Regular readers of this column know that I went to a low-ranked school and left with mediocre grades. So when I finished law school, I knew and accepted the fact that finding jobs and developing my career was going to be a difficult but hopefully fulfilling ordeal. Thankfully, I was able to find something, but I constantly felt that my legal career would be unstable at best. Some time later, I learned that people from better schools with better grades were having the same problems I was. Later, more people were “coming out” about their job search struggles.
A few years ago, a number of law schools got sued by their graduates. The plaintiffs claim that they matriculated and took on six figures of nondischargeable student loans relying on the schools’ fraudulent and misleading post-graduate employment statistics.
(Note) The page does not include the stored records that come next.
-- ==== Sys2Proof/Machine/OlcOps.lean ====
section
/-! DEFINITION. Online change (R234–R246): loading and the stage region, verification, preparation, the commit on one
partner and in a pair, completion, and return to the previous program. -/

namespace Sys2Proof.Machine

def State.setOlc (s : State) (f : Olc → Olc) : State := { s with olc := f s.olc }

/-- DIC.RESULT of a session (R59). -/
def resultOf (key st reason dies : Nat) : Nat := key / 256 * 2 ^ 48 + key % 256 * 2 ^ 40 + dies * 2 ^ 24 + reason * 2 ^ 16 + st

def State.setResult (s : State) (n key st reason dies : Nat) : State :=
  s.setSes n { s.ses n with result := resultOf key st reason dies }

def OlcSt.code : OlcSt → Nat
  | .idle => 0
  | .loading => 1
  | .loaded => 2
  | .verifying => 3
  | .verified => 4
  | .prepared => 5
  | .committing => 6
  | .committed => 7
  | .retreating => 8

/-- OLC.STATE (R257). -/
def Olc.state (o : Olc) : Nat := 32 * b2n o.abortLate + 16 * b2n o.retreatOk + o.st.code

/-- REASON codes of R258. -/
def olFORMAT : Nat := 1
def olGAP : Nat := 2
def olHASH : Nat := 3
def olSIGNATURE : Nat := 4
def olKEY : Nat := 5
def olFITTED : Nat := 6
def olTIDE : Nat := 7
def olKEEPER : Nat := 8
def olPLACEMENT : Nat := 9
def olRELOC : Nat := 10
def olBUDGET : Nat := 14
def olNOQUIESCE : Nat := 15
def olABORTLATE : Nat := 16
def olCONFIRM : Nat := 17
def olNORETREAT : Nat := 18

/-- An outcome recorded.
(DESIGN CHOICE, safe: log 81.) -/
def State.olcResult (s : State) (st reason detail dies : Nat) : State :=
  s.setOlc fun o => { o with status := st, reason := reason, detail := detail, dies := dies, disabled := 0 }

/-! ### Loading (R234, R235) -/

/-- Offset of the stage region in Headland SRAM. -/
def State.stageAt (s : State) : Nat := s.ob K.OLC_STAGE_BASE - 0x20000000

/-- Header and directory as the stage region holds them, which begin it. -/
def State.stageHead (s : State) : List Byte := s.bytesAt (mHead + s.stageAt) (64 + 16 * 64)

/-- CODE sections of a directory. -/
def codeSects (h : List Byte) : List Sect := (imDir h).filter fun e => e.typ = 1

/-- Stage offset of an image byte that is not CODE: such bytes lie together in image order (R235).
(DESIGN CHOICE, unsafe: log 133.) -/
def stageOff (h : List Byte) (x : Nat) : Nat :=
  x - ((codeSects h).map fun e => Nat.min e.len (x - e.off)).foldl (· + ·) 0

/-- The bank that holds the loaded image's code: a Strand's alternate bank, and from its switch on its active one (R240, R241). -/
def State.newBank (s : State) (n : Nat) : Nat := if s.olc.switched.contains n then s.activeBank n else s.altBank n

/-- Where the OLC unit places an image byte (R235). -/
def State.imgKey (s : State) (h : List Byte) (x : Nat) : Option Nat :=
  match (codeSects h).find? fun e => decide (e.off ≤ x) && decide (x < e.off + e.len) with
  | some e => if s.strandFitted e.target ∧ x - e.off < 0x400000 then some (s.newBank e.target + (x - e.off)) else none
  | none => let k := stageOff h x; if k < 0x200000 then some (mHead + s.stageAt + k) else none

/-- The loaded image, each byte read back from the place where it lies (R236). -/
def State.loadedImage (s : State) : List Byte :=
  let h := s.stageHead
  (List.range (imLength h)).map fun x =>
    match s.imgKey h x with
    | some k => s.byte k
    | none => 0

/-- A range added to a set of ranges, merged with those it touches. -/
def rangeAdd (r : Nat × Nat) (l : List (Nat × Nat)) : List (Nat × Nat) :=
  let hit := l.filter fun q => decide (q.1 ≤ r.2) && decide (r.1 ≤ q.2)
  let rest := l.filter fun q => !(decide (q.1 ≤ r.2) && decide (r.1 ≤ q.2))
  (hit.foldl (fun a q => (Nat.min a.1 q.1, Nat.max a.2 q.2)) r) :: rest

/-- Every byte of lo..hi lies in the set. -/
def rangeHas (l : List (Nat × Nat)) (lo hi : Nat) : Bool :=
  decide (hi ≤ lo) || l.any fun q => decide (q.1 ≤ lo) && decide (hi ≤ q.2)

/-- The ranges of image bytes that are not CODE. -/
def plainRanges (h : List Byte) : List (Nat × Nat) :=
  let c := codeSects h
  let cuts := 0 :: c.map fun e => e.off + e.len
  cuts.map fun lo =>
    (lo, (c.map fun e => if lo ≤ e.off then e.off else imLength h).foldl Nat.min (imLength h))

/-- Header and directory are whole. -/
def State.headWhole (s : State) (w : List (Nat × Nat)) : Bool :=
  rangeHas w 0 64 && rangeHas w 0 (64 + 16 * imNsect s.stageHead)

/-- LOAD_DONE finds an unwritten byte that is not CODE. -/
def State.loadGap (s : State) : Bool :=
  !s.headWhole s.olc.written || !((plainRanges s.stageHead).all fun r => rangeHas s.olc.written r.1 r.2)

/-- LOAD: alternate banks and stage region cleared (R234). -/
def State.olcLoad (s : State) : State :=
  let s := s.each s.strands fun s n => s.clearMem (s.altBank n) 0x400000
  let s := s.clearMem (mHead + s.stageAt) 0x200000
  (s.setOlc fun o => { o with
    st := .loading
    written := []
    bankWritten := []
    abortLate := false
    retreatOk := false
    asker := none
    ask := []
    cand := none
    voted := false
    token := none }).setDom K.OLC_HASH []
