/-- Tide and programs stop where a start begins anew (R255). -/
def State.stopAll (s : State) : State :=
  { s with
    ctxs := []
    cores := s.cores.map fun e => (e.1, { e.2 with wbuf := [], flight := [] })
    tasks := []
    tds := { State.reset.tds with seq := s.tds.seq }
    img := { State.reset.img with forces := s.img.forces, orphan0 := s.img.orphan0 }
    olc := { State.reset.olc with mapBed := s.olc.mapBed } }

/-- STR.CMD (R247, R254, R255). -/
def State.strCmd (s : State) (v : Nat) : State :=
  match v with
  | 1 => s.setStr fun r => { r with coldNext := true }
  | 2 => s.stopAll.startRun true
  | 3 => s.stopAll.startRun false
  | _ => s.setStr fun r => { r with recs := r.recs.map fun a => if a.result = 2 then { a with result := 5 } else a }

/-- STR.STATE (R259). -/
def State.strState (s : State) : Nat :=
  s.str.reason * 2 ^ 24 + s.str.step * 2 ^ 8 + s.str.typ * 64 + 2 * b2n s.str.notime + b2n s.str.service

/-! ### Fuses (R259, R261) -/

/-- Status of SEC.PROVISION. -/
def State.provisionCheck (s : State) (b : List Byte) : Nat :=
  let t := leAt b 0 1
  if s.str.service = false ∨ bit s.str.fuses 0 then stSTATE
  else if t = 0 ∨ 4 < t then stRESERVED
  else if bit s.str.fuses (if t = 1 then 1 else if t = 2 then 2 else if t = 3 then 3 else 0) then stSTATE
  else stOK

def State.provision (s : State) (b : List Byte) : State :=
  let t := leAt b 0 1
  s.setStr fun r => { r with
    fuses := putBit r.fuses (if t = 1 then 1 else if t = 2 then 2 else if t = 3 then 3 else 0) true
    keyBoot := if t = 1 then slice b 1 32 else r.keyBoot
    keyProg := if t = 2 then slice b 1 32 else r.keyProg }

end Sys2Proof.Machine
end

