/-- One slice of a scrub pass corrects the single-bit errors of the SRAM it covers; those of a Strand are counted (R90, R514).
(DESIGN CHOICE, unsafe: log 76.)
(DESIGN CHOICE, safe: log 82.) -/
def State.scrubbed (s : State) (die slice : Nat) : State :=
  let own := fun (key : Nat) => let m := key / 2 ^ 32
    if die = 0 then decide (m = 0x50) || decide (m = 0x52) || decide (m = 0x53)
    else decide (m % 16 = die) && decide (0x10 < m) && decide (m < 0x50)
  let met := fun (e : Nat × Nat) => decide (e.2 = 1) && own e.1 &&
    decide (Config.scrubSlice (e.1 / 65536) % testSlices 0 die = slice)
  let n := (s.ecc.filter met).length
  let s := { s with ecc := s.ecc.filter fun e => !met e }
  if n ≠ 0 ∧ 1 ≤ die ∧ die ≤ 6 then s.addOb (K.CPU_ECC_CORR (4 * (die - 1) + 1)) n else s

/-- What one slice does to the memory it tests (R514).
(DEDUCED, unsafe: log 70.) -/
def State.sliceDo (s : State) : State :=
  let h := s.hlt
  match h.kind with
  | 0 => s.scrubbed h.target (testSlices 0 h.target - h.left)
  | 3 => (s.clearMem (s.altBank h.target + (64 - h.left) * 0x10000) 0x10000).eccClear
      (s.altBank h.target + (64 - h.left) * 0x10000) 0x10000
  | _ => s

/-- A slice can run now: the tide is stopped, or the slack window holds it whole (R144, R515). -/
def State.sliceFits (s : State) : Bool :=
  s.tideStopped || (s.tds.swin && decide (s.ns + sliceNs s.hlt.kind ≤ s.tds.ebbAt + s.tideP - s.ob K.TDS_GUARD))

/-- A test slice runs; a failure at an address ends the test (R515). -/
def State.testSlice (s : State) (failAt : Option Nat) : State :=
  let h := s.hlt
  if !h.running || !s.sliceFits then s
  else if !s.domOn (dieDomain h.target) || (decide (h.kind = 3) && decide (s.olc.st ≠ .idle)) then s.testEnd 3
  else
    let s := s.sliceDo
    match failAt with
    | some a =>
      let s := s.when (decide (h.kind = 1) || decide (h.kind = 3)) fun s => s.setOb K.HLT_TEST_FADDR (a % 2 ^ 32)
      let s := s.when (decide (h.kind = 3)) fun s => s.clearMem (s.altBank h.target) 0x400000
      s.testEnd 2
    | none =>
      if h.left ≤ 1 then s.testEnd 1 else s.setHlt fun h => { h with left := h.left - 1 }

/-- HLT.TEST_STATE (R519). -/
def Hlt.state (h : Hlt) : Nat :=
  h.reason * 2 ^ 24 + h.kind * 2 ^ 16 + h.target * 2 ^ 8 + 2 * h.result + b2n h.running

end Sys2Proof.Machine
end

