def State.bdrVal (s : State) (n idx sub : Nat) : Option Nat :=
  match idx, sub with
  | 0x3C00, 1 => some s.bdrState
  | 0x3C01, 1 => some (s.bdrTxnOwn n)
  | 0x3C01, 2 => some (stagedLines s.bdr.staged).length
  | 0x3C05, 3 => some (s.unlockedMask (s.bedReq n))
  | 0x3C07, 1 => some (s.ses n).recSel
  | 0x3C07, 3 => some (s.ses n).recStatus
  | 0x3C09, 1 => some s.wearTop.2
  | 0x3C09, 2 => some s.wearTop.1
  | _, _ => none

/-- CAL.COUNT as a session reads it: the count latched at the ebb point for tasks 1–255 while the tide runs, the live count for
any other (R338, R453). -/
def State.calCount (s : State) (n : Nat) : Nat :=
  if n < 384 ∧ (s.ctx n).task ≠ 0 ∧ s.tideOn = true then s.ob K.CAL_EBB_COUNT else s.cal.count

def State.calVal (s : State) (n idx sub : Nat) : Option Nat :=
  match idx, sub with
  | 0x3D00, 1 => some s.cal.state
  | 0x3D01, 1 => some (s.calCount n)
  | 0x3D01, 2 => some (ofS 16 s.cal.shift)
  | 0x3D02, 1 => some (s.ses n).convDate
  | 0x3D02, 2 => some (s.ses n).convTicks
  | 0x3E00, 1 => some s.rsv.state
  | 0x3E02, 3 => some s.rsv.hours
  | 0x3E02, 4 => some s.eolDays
  | _, _ => none

def State.wdgVal (s : State) (idx sub : Nat) : Option Nat :=
  match idx with
  | 0x5003 => some (s.wdgState (sub - 1))
  | 0x5004 => some (s.wdgCount (sub - 1) % 2 ^ 32)
  | 0x5009 => some (s.clkMon (sub - 1))
  | _ => none

/-- PMC.VALUE: the counter that the session's PMC.SEL names (R495). -/
def State.pmcValue (s : State) (n : Nat) : Nat := s.eventValue (s.eventOf (s.ses n).pmcSel)

def State.obsVal (s : State) (n idx sub : Nat) : Option Nat :=
  match idx, sub with
  | 0x5100, 1 => some s.fltState
  | 0x5200, 1 => some s.sta.state
  | 0x5201, 1 => some (s.ses n).cursor
  | 0x5201, 3 => some s.sta.newest
  | 0x5201, 4 => some (s.ses n).gap
  | 0x5204, 1 => some (s.ses n).raiseClass
  | 0x5300, 1 => some (s.ses n).pmcSel
  | 0x5300, 2 => some (s.pmcValue n)
  | 0x5400, 1 => some s.snpState
  | 0x5402, 2 => some (s.ses n).snpSel
  | 0x5500, 1 => some s.hltState
  | 0x5503, i => some (s.life i)
  | 0x5505, 2 => some s.hlt.state
  | _, _ => none

/-- Value of an object, less its own: the block's function by the high byte of the index. -/
def State.blockVal (s : State) (n domLen idx sub : Nat) : Option Nat :=
  match idx / 256 with
  | 0x10 => s.idnVal idx sub
  | 0x11 => s.dicVal n idx sub domLen
  | 0x12 => s.pwrVal idx sub
  | 0x13 => s.startVal idx sub
  | 0x14 => s.startVal idx sub
  | 0x20 => s.tideVal idx sub
  | 0x21 => s.tideVal idx sub
  | 0x22 => s.imgVal n idx sub
  | 0x23 => s.imgVal n idx sub
  | 0x24 => s.olcVal idx sub
  | 0x28 => s.olcVal idx sub
  | 0x30 => s.hnwVal idx sub
  | 0x32 => s.ntmVal n idx sub
  | 0x34 => s.redVal idx sub
  | 0x36 => s.fioVal idx sub
  | 0x38 => s.mbcVal idx sub
  | 0x3A => s.dmaVal idx sub
  | 0x3C => s.bdrVal n idx sub
  | 0x3D => s.calVal n idx sub
  | 0x3E => s.calVal n idx sub
  | 0x50 => s.wdgVal idx sub
  | 0x51 => s.obsVal n idx sub
  | 0x52 => s.obsVal n idx sub
  | 0x53 => s.obsVal n idx sub
  | 0x54 => s.obsVal n idx sub
  | 0x55 => s.obsVal n idx sub
  | h => if 0x40 ≤ h ∧ h ≤ 0x4F ∧ sub = 7 then some (s.staState (idx - 0x4000)) else none

/-! ### Bytes of domains -/

/-- One force entry as the table of R193 lays it out. -/
def Force.bytes (f : Force) : List Byte :=
  leBytes 4 f.key ++ leBytes 4 (2 * b2n f.orphan + b2n f.en) ++ leBytes 8 f.val

/-- The area of IMG.IMAGE_x, read as a direct read is (R183, R187). -/
def State.areaBytes (s : State) (a : Nat) : List Byte := s.bytesAt (mHead + areaBase a) (areaSize a)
Most of these lawsuits have been dismissed and their dismissals have been upheld on appeal. Thus, the graduates will not get their day in court. Also, there will be no discovery, no salacious emails, and no depositions of deans and admissions staff. In a way, it is good to know that it didn’t take much litigation for courts to hold that law schools’ employment statistics are unreliable, incomprehensible, and possibly fraudulent.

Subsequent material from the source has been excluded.